Found the bug, it happens when the difference between the received and last seqno is exactly -64.
We also have bugs in this regard in the current implementation:
if seq_diff is -64, bit_get_packet calls bit_mark(). However there is a check inside which ignores -64, so nothing bad happens.
if seq_diff is +64, bit_get_packet calls bit_shift. There is no check in bit_shift(), so one byte outside next to the sequence window read.
I will send a cleaned up patch in the next few minutes. We should also fix batman (layer 3) in this regard, adding the protection window there as well might be a good idea.
best regards, Simon
On Tue, Apr 06, 2010 at 07:58:09PM +0200, Simon Wunderlich wrote:
Hi Linus,
i've verified and can reproduce the problem. The queue limitation patch removes the OOM problems, but the same packets are still broadcasted. It is always the same sequence number which is sent many times - the same packet should not be sent more than 3 times.

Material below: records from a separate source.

/-- STORE_ACK_TIMEOUT: a posted store line without its acknowledgement within rto µs; the request that then brings its blocks back counts as
the acknowledgement. A line whose home can no longer be reached is reported, at once where it is still here (R305). -/
def execStoreAckTimeout (post : Nat) (s : State) : Result :=
  match s.post? post with
  | none => .next s
  | some p =>
    let here (m : Msg) : Bool := m.dst.dev != s.dev && carries m post
    if p.kind ≠ .storeLine ∨ !p.sent then .next s
    else if !s.reachable p.home && s.msgs.any here then
      .next ((({ s with msgs := s.msgs.filter fun m => !here m }).dropShadows p).failPost p 0x43 1)
    else if p.age < s.rtoTicks then .next s
    else if !s.reachable p.home then .next ((s.dropShadows p).failPost p 0x43 1)
    else
      match s.collected p with
      | some hs => .next (((hs.foldl (fun s h => s.finishWant h.who h.blk) s).dropShadows p).endPost p)
      | none => .next ((p.blocks.filter fun b => (s.hold? (.die (s.core p.core).die) b).all fun h => !h.writable).foldl
          (fun s b => s.askAgain p b) s)

/-! ## Flagged stores (R312) -/

/-- The data word of a flagged store at its home; then the flag, when it lies here too, or the acknowledgement. -/
def State.applyFlagged (s : State) (m : Msg) (id pa : Nat) (w : Word) (flag : Option FlagWord) : Dealt :=
  let ack (s : State) (st : RemStatus) : State := s.replyTo m (.flagAck id false st)
  let blk := blkOf s.dev pa
  if s.unbacked pa then .done (ack s .notBacked)
  else if isDram pa && (s.windowOf pa).isSome then .done (ack s .partialLine)
  else
    match s.homeNeeds blk with
    | some s => .wait s
    | none =>
      let bad := s.poisoned blk
      let s := s.homePut pa (wordBytes w)
      if bad then .done (ack s .dataError)
      else
        match flag with
        | some f => .done (s.send m.src m.dst (.flagUpd id f.pa))
        | none => .done (ack s .ok)

/-- The data word of a flagged store at the holder of a window; then its flag's home, or the issuer, hears of it. -/
def State.flaggedAtWindow (s : State) (m : Msg) (id pa : Nat) (w : Word) (flag : Option FlagWord) : Dealt :=
  s.passedOn m pa (.flagData id (pa % 2 ^ 52) w flag) fun s =>
    let blk := blkOf 0 pa
    let u := s.writeBlock blk (pa % 128) (wordBytes w)
    if s.poisoned blk then u.replyTo m (.flagAck id false .dataError)
    else
      match flag with
      | some f => u.send m.src ⟨f.dev, .home⟩ (.flagUpd id f.pa)
      | none => u.replyTo m (.flagAck id false .ok)

/-- FLAGGED_DATA. -/
def execFlaggedData (id : Nat) (s : State) : Result :=
  s.deal id fun m =>
    match m.body with
    | .flagData pid pa w flag => if m.dst.place = .home then s.applyFlagged m pid pa w flag else s.flaggedAtWindow m pid pa w flag
    | _ => .wait s

/-- The window whose arrival object lies at an address of a device. -/
def State.objectAtPa (s : State) (pa : Nat) : Option PubEntry :=
  match s.windowAtPa pa with
  | some (_, e, off) => if e.arrEn ∧ off = e.arr then some e else none
  | none => none

/-- The flag update: an arrival of 4 bytes on a window's object, or an increment of the word (R312). -/
def State.applyFlag (s : State) (m : Msg) (id pa : Nat) : Dealt :=
  let ack (s : State) (st : RemStatus) : State := s.replyTo m (.flagAck id true st)
  let blk := blkOf s.dev pa
  if s.unbacked pa then .done (ack s .notBacked)
  else if isDram pa && (s.windowOf pa).isSome then .done (ack s .partialLine)
  else if s.absentAt pa then .wait (s.pullAt pa)
  else
    match s.homeNeeds blk with
    | some s => .wait s
    | none =>
      match s.objectAtPa (s.dev * 2 ^ 52 + pa) with
      | some e => .done (ack (s.windowArrive e 4) .ok)
      | none =>
        let old := BitVec.ofNat 32 (s.readPaNat pa 4)
        .done (ack (s.homePut pa (wordBytes (old + 1))) (if s.poisoned blk then .dataError else .ok))

/-- A flag update at the holder of a window. -/
def State.flagAtWindow (s : State) (m : Msg) (id pa : Nat) : Dealt :=
  s.passedOn m pa (.flagUpd id (pa % 2 ^ 52)) fun s =>
    let blk := blkOf 0 pa
    match s.objectAtPa pa with
    | some e => (s.windowArrive e 4).replyTo m (.flagAck id true .ok)
    | none =>
      let old := BitVec.ofNat 32 (bytesNat (blockSlice (s.current blk) (pa % 128) 4))
      (s.writeBlock blk (pa % 128) (wordBytes (old + 1))).replyTo m (.flagAck id true (if s.poisoned blk then .dataError else .ok))

/-- FLAG_UPDATE. -/
def execFlagUpdate (id : Nat) (s : State) : Result :=
  s.deal id fun m =>
    match m.body with
    | .flagUpd pid pa => if m.dst.place = .home then s.applyFlag m pid pa else s.flagAtWindow m pid pa
    | _ => .wait s

end Sys2Proof.Machine
end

All nodes but the original sender flood the same packets on all interfaces ...
I'll look into this, thanks. Simon
On Tue, Apr 06, 2010 at 03:11:05PM +0200, Linus Lüssing wrote:
On Tue, Apr 06, 2010 at 12:41:29PM +0200, Simon Wunderlich wrote:
Hi Linus,
from the time where the messages come (the printk is removed in the submitted version of the patch BTW), we can see that there is a 30 second period between the protection time starts - as it is supposed to be.
I guess you have stopped your broadcast ping after ~900 seconds, but still receive packets some time later. Do you have some dumps or any analysis data for this?

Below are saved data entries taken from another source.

/-- Cores with bundles to merge on dies that satisfy `p`. -/
def State.groupCores (s : State) (p : Die → Bool) : List Nat :=
  distinct ((s.teams.filter fun t => 2 ≤ t.bundles.length && p (s.die (s.core t.core).die)).map (·.core))

/-- The passes of the grouping stage on the dies that satisfy `p` (R52). -/
def State.groupPass (s : State) (p : Die → Bool) : State :=
  (s.groupCores p).foldl (fun s c => s.attempt (execGroupingStagePass c)) s

/-- A pass of the grouping stage is due within the next `n` cycles of 0.8 ns. -/
def Die.passes (n : Nat) (d : Die) : Bool := 400 ≤ d.phase + n * Clock.rate d.clock

/-- The next cycle of 0.8 ns: every port is free again (R54), and the grouping stage passes where it is due (R52). -/
def State.nextCycle (s : State) : State :=
  let s := s.groupPass (Die.passes 1)
  { s with
    teams := s.coolTeams 1, cores := s.cores.map (s.coolCore 1), dies := s.dies.map (Die.later 1), slice := s.slice + 1, stamp := s.stamp + 1
    issues := [], issuers := distinct (s.issues ++ s.issuers) }

/-- A meridian tick, with what it brings: the cycles up to it have passed. -/
def execTick (s : State) : Result :=
  match execMeridianTick (s.groupPass (Die.passes (20 - s.slice))) with
  | .next s' => .next (s'.tickEvents.foldl State.attempt s')
  | r => r

end Sys2Proof.Machine
end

Ehm, no, I stopped after 1-2 seconds :). And well, "some" packets after? A is still receiving about 3000-4000 packets per second. I made some dumps, you can find them here: http://x-realis.dyndns.org/Freifunk/batman-log/mesh1.cap http://x-realis.dyndns.org/Freifunk/batman-log/mesh2.cap For the virtual machines, I've just been bridging their tap-interfaces on the host system, so no vde_switch/wirefilter involved. mesh1.cap is the capture from the bridge between A and B, mesh2.cap from the bridge between B and C. A's mac addr: XX:...:XX:X1 B's mac addrs: XX:...:XX:X3 C's mac addr: XX:...:XX:X2 After some seconds, B and C also seem to relay the same packet all the time (in this dump 2702, but is a different seqno every time I restart the hole setup).

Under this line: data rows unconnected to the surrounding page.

-- ==== Sys2Proof/Machine/Matrix.lean ====
section
/-! DEFINITION. The matrix quarters: `qmma`, promotion, clearing, online softmax and the side registers (R68, R69, R159 to R176). -/

namespace Sys2Proof.Machine

/-! ## Quarters (R68, R69) -/

/-- The quarter of a lane. -/
def quarterOf (i : Nat) : Nat := laneOf i / 8

/-- The fibres of a bundle in a quarter. -/
def inQuarter (is : List Nat) (q : Nat) : List Nat := is.filter fun i => quarterOf i == q

/-- Eight lanes of one home group with a guard alike; a quarter whose guards are all false takes no part. -/
def quarterWhole (is act : List Nat) (q : Nat) : Bool :=
  let fs := inQuarter is q
  (inQuarter act q).isEmpty
    || (fs.length == 8 && fs.all (fun i => groupOf i == groupOf (fs.headD 0)) && (inQuarter act q).length == 8)

/-- Check 1 of R163: a guard-true fibre of a quarter that is not whole. -/
def checkQuarter (is act : List Nat) : Check := fun i _ =>
  if quarterWhole is act (quarterOf i) then none else some { code := 0x10, present := true }

/-! ## Exact sums (R159, R164) -/

/-- The special mark of a value. -/
def FVal.mark : FVal → Mark
  | .nan => .nan
  | .inf s => if s then .ninf else .pinf
  | .fin .. => .none

/-- How marks combine: as the addends of a sum. -/
def Mark.add : Mark → Mark → Mark
  | .none, m => m
  | m, .none => m
  | .pinf, .pinf => .pinf
  | .ninf, .ninf => .ninf
  | _, _ => .nan

/-- A finite value in units of 2^−32; the values of products of 8-bit formats are whole numbers of them. -/
def FVal.units : FVal → Int
  | .fin s m e =>
    let n : Int := m * 2 ^ (e + 32).toNat
    if s then -n else n
  | _ => 0

/-- The partial with an exact sum added. DESIGN CHOICE: a sum that is a NaN or an infinity sets the mark and leaves the 80 bits as they are (R164;
log entry 105). -/
def Partial.add (p : Partial) (t : FVal) : Partial := ⟨p.sum + BitVec.ofInt 80 t.units, p.mark.add t.mark⟩

/-- Rounding 1 of R169. -/
def Partial.round (p : Partial) : Word :=
  match p.mark with
  | .nan => rne32 .nan
  | .pinf => rne32 (.inf false)
  | .ninf => rne32 (.inf true)
  | .none => if p.sum = 0 then 0 else rne32 (.fin (p.sum.toInt < 0) p.sum.toInt.natAbs (-32))

/-- The value of an element, read under flush_in. -/
def Elem.val (el : Elem) (flush : Bool) (x : Nat) : FVal :=
  match el with
  | .float f => f.element flush x
  | .int8 => let i := (BitVec.ofNat 8 x).toInt; .fin (i < 0) i.natAbs 0
  | .nat8 => .fin false (x % 256) 0
  | .int32 => let i := (BitVec.ofNat 32 x).toInt; .fin (i < 0) i.natAbs 0

/-- t of R164: the exact sum of the products; an exact zero counts as +0. -/
def dot : List FVal → List FVal → FVal
  | a :: as, b :: bs => (a.mul b).add (dot as bs)
  | _, _ => .fin false 0 0

/-- t with the sign of its zero dropped. -/
def plusZero : FVal → FVal
  | .fin s m e => if m = 0 then .fin false 0 0 else .fin s m e
  | v => v

/-! ## Operands (R160) -/

/-- The slot's format takes part in `qmma` under its scale mode (R162). -/
def matrixSlot (sl : SlotVal) : Bool :=
  match sl.elem with
  | .float f => f.width == 8 || (f.width == 16 && sl.scaleMode == 0)
  | .int8 => sl.scaleMode == 0
  | .nat8 => sl.scaleMode == 0
  | .int32 => false

/-- A scaled accumulation. -/
def scaled (sl : SlotVal) : Bool := sl.scaleMode != 0

/-- K of a format. -/
def depthK (el : Elem) : Nat := if el.width = 16 then 32 else 64

/-- Element `k` of row A in the 64 bytes of the A registers. -/
def rowElem (el : Elem) (bytes : Nat) (k : Nat) : Nat := bytes / 2 ^ (el.width * k) % 2 ^ el.width

/-- The bytes of consecutive registers as one number. -/
def wordsNat (ws : List Word) : Nat := ws.foldr (fun w acc => w.toNat + 2 ^ 32 * acc) 0

def regBytes (f : Fibre) (n k : Nat) : Nat := wordsNat (f.regsFrom n k)

/-- B[k][j] of an image. -/
def imageElem (el : Elem) (image : Nat) (k j : Nat) : Nat := image / 2 ^ (el.width * (16 * k + j)) % 2 ^ el.width

/-- Column j of the image as values. -/
def column (sl : SlotVal) (image : Nat) (j : Nat) : List FVal :=
  (List.range (depthK sl.elem)).map fun k => sl.elem.val sl.flushIn (imageElem sl.elem image k j)

/-- Row A of sixteen words as values. -/
def rowValues (sl : SlotVal) (ws : List Word) : List FVal :=
  let bytes := wordsNat ws
  (List.range (depthK sl.elem)).map fun k => sl.elem.val sl.flushIn (rowElem sl.elem bytes k)

/-- The image that eight fibres hold in registers: lane i has bytes 128i to 128i + 127. -/
def regImage (t : Team) (fs : List Nat) (b : Nat) : Nat :=
  fs.foldr (fun i acc => regBytes (t.fibre i) b 32 + 2 ^ 1024 * acc) 0

/-- D of one fibre for a direct or integer accumulation. -/
def directD (sl : SlotVal) (d : Word) (t : FVal) : Word :=
  match sl.elem with
  | .float _ => rne32 ((val32 d).add (plusZero t))
  | _ => match t with
    | .fin s m e => d + BitVec.ofInt 32 (let n : Int := m * 2 ^ e.toNat; if s then -n else n)
    | _ => d

/-- What a `qmma` does to one fibre, from its A operand and the image its quarter reads (R164). -/
def accumulateRow (sl : SlotVal) (half : Bool) (image : Nat) (ws : List Word) (db : Nat) (f : Fibre) : Fibre :=
  let row := rowValues sl ws
  let ts := (List.range 16).map fun j => dot row (column sl image j)
  if scaled sl then
    let part := (f.mat.part.zip ts).map fun p => p.1.add p.2
    { f with mat := { f.mat with part := part, isOpen := true, tag := BitVec.ofNat 4 (db / 4)
                                 lo := f.mat.lo || !half, hi := f.mat.hi || half } }
  else f.setRegs db (((f.regsFrom db 16).zip ts).map fun p => directD sl p.1 p.2)

/-- The same, with A in the sixteen registers from `a` on. -/
def accumulate (sl : SlotVal) (half : Bool) (image : Nat) (a db : Nat) (f : Fibre) : Fibre :=
  accumulateRow sl half image (f.regsFrom a 16) db f

/-! ## qmma (R161 to R168) -/

/-- Check 4: the tag and the half. -/
def outOfSequence (half : Bool) (db : BitVec 4) (m : MatrixState) : Bool :=
  m.isOpen && (m.tag != db || (if half then m.hi else m.lo))

/-- Checks 2 and 4, with the checks of a handle between. -/
def matrixChecks (s : State) (t : Team) (act : List Nat) (sl : Slot) (half : Bool) (db : BitVec 4)
    (handle : List Check) : List Check :=
  let seq : Bool := match s.slot t sl with
    | some v => scaled v && act.any fun i => outOfSequence half db (t.fibre i).mat
    | none => false
  [checkQuarter s.cur.fibs act, checkSlot s t sl matrixSlot] ++ handle ++ [checkAll (if seq then some { code := 0x68 } else none)]

/-- The registers of a base field. -/
def group (b : BitVec 4) (n : Nat) : List Nat := (List.range n).map fun k => 4 * b.toNat + k

/-- The latch of a quarter with what its registers hold (R167). -/
def latchOf (t : Team) (act : List Nat) (ab : BitVec 4) (q : Nat) : Latch :=
  let is := inQuarter act q
  { quarter := q, team := t.id, fibs := is, abase := ab
    counts := is.map fun i => (group ab 16).map fun r => (assoc (t.fibre i).counts r).getD 0
    kept := is.map fun i => (t.fibre i).regsFrom (4 * ab.toNat) 16 }

/-- A latch whose tag is the same: it keeps A of these fibres (R167). -/
def Latch.matches (x y : Latch) : Bool := { x with kept := [] } == { y with kept := [] }

/-- The A operand that a quarter's latch keeps for a fibre, where its tag matches (R167). -/
def State.latched (s : State) (t : Team) (act : List Nat) (ab : BitVec 4) (i : Nat) : Option (List Word) :=
  let x := latchOf t act ab (quarterOf i)
  ((s.core t.core).latches.find? (Latch.matches x)).bind fun l => (l.fibs.zip l.kept).lookup i

/-- The A operand of a fibre: the latch's, or the registers'. A latch that kept another value than the registers hold, which no run reaches, is
not taken: every `qmma` computes with the values of its registers (R167). -/
def operandA (kept : Option (List Word)) (a : Nat) (f : Fibre) : List Word :=
  match kept with
  | some ws => if ws = f.regsFrom a 16 then ws else f.regsFrom a 16
  | none => f.regsFrom a 16

/-- The operand latches after a `qmma` of some quarters: it leaves its A in them, or empties them (R167). -/
def State.latch (s : State) (t : Team) (act : List Nat) (ab : BitVec 4) (reuse : Bool) : State :=
  let qs := distinct (act.map quarterOf)
  s.modCore t.core fun k =>
    let rest := k.latches.filter fun l => !qs.contains l.quarter
    { k with latches := if reuse then rest ++ qs.map (latchOf t act ab) else rest }

/-- The effect of a `qmma` whose quarters read the images `img`. -/
def State.multiply (s : State) (t : Team) (act : List Nat) (sl : Slot) (reuse half : Bool) (ab db : BitVec 4)
    (img : Nat → Nat) : State :=
  match s.slot t sl with
  | none => s.advance 4
  | some v =>
    (s.latch t act ab reuse).writeFibres act 4 fun i f =>
      accumulateRow v half (img (quarterOf i)) (operandA (s.latched t act ab i) (4 * ab.toNat) f) (4 * db.toNat) f

/-- The 1,024 bytes of the image in a handle's region. -/
def State.handleImage (s : State) (t : Team) (h : Nat) (half : Bool) : Nat :=
  bytesNat ((s.core t.core).lmem.read (t.lbase.getD 0 + (t.handle h).base + (if half then 1024 else 0)) 1024)

/-- The handle free and bound: the implicit fetch is due (R149). -/
def HandleState.fetchDue (x : HandleState) : Bool := x.allotted && x.st == .free && x.bound.isSome

/-- Check 3 and, where the fetch is due, check 5 after check 4 (R163). -/
def imageChecks (t : Team) (h : Nat) (half : Bool) : List Check :=
  handleChecks t h ++ [checkState t h fun x => x.allotted && (x.st != .free || x.bound.isSome),
    checkAll (if (t.handle h).size < (if half then 2048 else 1024) then some { code := 0x67 } else none)]

def fetchChecks (t : Team) (h : Nat) : List Check :=
  match (t.handle h).bound with
  | some (n, elem) =>
    if (t.handle h).fetchDue then
      [checkAll (if malformed (t.record n) then some { code := 0x36 } else none), checkAll (rangeError t n h elem)]
    else []
  | none => []

def execQmmaHandle (g : Guard) (reuse half : Bool) (sl : Slot) (h : Handle) (ab db : BitVec 4) (s : State) : Result :=
  issue { guard := g, uses := fun _ => group ab 16 ++ group db 16 }
    (fun s t act => matrixChecks s t act sl half db (imageChecks t h.toNat half) ++ fetchChecks t h.toNat)
    (fun s t act =>
      let x := t.handle h.toNat
      if act.isEmpty then s.advance 4
      else if x.st = .filling then s.stall
      else if x.fetchDue then
        if s.scoreboardFull t.core then s.stall
        else (s.addCmd t act h.toNat (.cpin (x.bound.getD (0, 0)).1 (x.bound.getD (0, 0)).2) (s.curPc t) true).stall
      -- Each quarter's read takes a scoreboard entry (R152, R165, R168).
      else if s.scoreboardLacks t.core (distinct (act.map quarterOf)).length then s.stall
      else s.multiply t act sl reuse half ab db fun _ => s.handleImage t h.toNat half) s

def execQmmaReg (g : Guard) (reuse half : Bool) (sl : Slot) (bb ab db : BitVec 4) (s : State) : Result :=
  issue { guard := g, uses := fun _ => group ab 16 ++ group db 16 ++ group bb 32 }
    (fun s t act => matrixChecks s t act sl half db [])
    (fun s t act =>
      s.multiply t act sl reuse half ab db fun q => regImage t (sortLanes (inQuarter act q)) (4 * bb.toNat)) s

/-! ## Promotion and clearing (R169, R170) -/

/-- The three roundings of R169. -/
def promote (a b db : Nat) (f : Fibre) : Fibre :=
  let sc := fmul (f.reg a) (f.reg b)
  let d := ((f.regsFrom db 16).zip f.mat.part).map fun p => ffma p.2.round sc p.1
  { f.setRegs db d with mat := { f.mat with part := List.replicate 16 ⟨0, .none⟩, isOpen := false, lo := false, hi := false } }

def execQpro (g : Guard) (b a : Reg) (db : BitVec 4) (s : State) : Result :=
  issue { guard := g, uses := fun _ => a.toNat :: b.toNat :: group db 16 }
    (fun _ _ _ => [fun _ f => if f.mat.isOpen && f.mat.tag != db then some { code := 0x68 } else none])
    (fun s _ act => s.writeFibres act 4 fun _ f => promote a.toNat b.toNat (4 * db.toNat) f) s

def execQzero (g : Guard) (db : BitVec 4) (s : State) : Result :=
  laneOp g 4 (fun _ => group db 16)
    (fun _ f => { f.setRegs (4 * db.toNat) (List.replicate 16 0) with mat := .reset }) s

/-! ## Online softmax (R171) -/

def minusInf : Word := 0xFF800000

/-- m1, f and P of one step. -/
def softStep (m : Word) (scores : List Word) : Word × Word × List Word :=
  let m1 := scores.foldl fmax m
  if m1 = minusInf then (m1, 0x3F800000, List.replicate 16 0)
  else (m1, fexp2 (fsub m m1), scores.map fun x => fexp2 (fsub x m1))

/-- One step in one fibre: D, m and l, and S by `put`. -/
def softmax (sb db : Nat) (put : List Word → Fibre → Fibre) (f : Fibre) : Fibre :=
  let r := softStep f.mat.m (f.regsFrom sb 16)
  let l := r.2.2.foldl fadd (fmul f.mat.l r.2.1)
  let f' := f.setRegs db ((f.regsFrom db 16).map fun d => fmul d r.2.1)
  put r.2.2 { f' with mat := { f'.mat with m := r.1, l := l } }

def execSmx (g : Guard) (sb db : BitVec 4) (s : State) : Result :=
  laneOp g 4 (fun _ => group sb 16 ++ group db 16)
    (fun _ f => softmax (4 * sb.toNat) (4 * db.toNat) (fun p f => f.setRegs (4 * sb.toNat) p) f) s

/-- Elements packed `n` to a register (R171). -/
def packed (w : Nat) : List Nat → Nat
  | [] => 0
  | c :: cs => c % 2 ^ w + 2 ^ w * packed w cs

def packRegs (w : Nat) (codes : List Nat) : List Word :=
  let all := packed w codes
  (List.range (16 * w / 32)).map fun r => BitVec.ofNat 32 (all / 2 ^ (32 * r))

/-- The formats of `smx.cvt`. -/
def softSlot (sl : SlotVal) : Bool :=
  match sl.elem with
  | .float f => f.width != 32
  | _ => false

def execSmxCvt (g : Guard) (sl : Slot) (sb db : BitVec 4) (s : State) : Result :=
  slotOp g sl (fun _ => group sb 16 ++ group db 16) softSlot (fun _ => 4)
    (fun v gen i f =>
      softmax (4 * sb.toNat) (4 * db.toNat)
        (fun p f => f.setRegs (4 * sb.toNat)
          (packRegs v.elem.width ((List.range 16).map fun j => (narrow v (drawValue gen (laneOf i) j) (p.getD j 0)).toNat))) f) s

/-! ## Side registers (R173) -/

def execQsr (g : Guard) (l : Bool) (d : Reg) (s : State) : Result :=
  laneOp g 4 (fun _ => [d.toNat]) (fun _ f => f.setReg d.toNat (if l then f.mat.l else f.mat.m)) s

def execQsw (g : Guard) (l : Bool) (a : Reg) (s : State) : Result :=
  laneOp g 4 (fun _ => [a.toNat])
    (fun _ f => { f with mat := if l then { f.mat with l := f.reg a.toNat } else { f.mat with m := f.reg a.toNat } }) s

end Sys2Proof.Machine
end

I will try to rebuild your setup and turn the broadcast replies on later.
Ok. As said above, I've just connected the nodes via bridges. After all three nodes were connected and running, I did the following commands on node A:
ifconfig bat0 up ifconfig bat0 192.168.123.1/24 echo 0 > /proc/sys/net/ipv4/icmp_echo_ignore_broadcasts ping -b -f 192.168.123.255 > /dev/null --> and stopped the ping command after 1 to 2 seconds.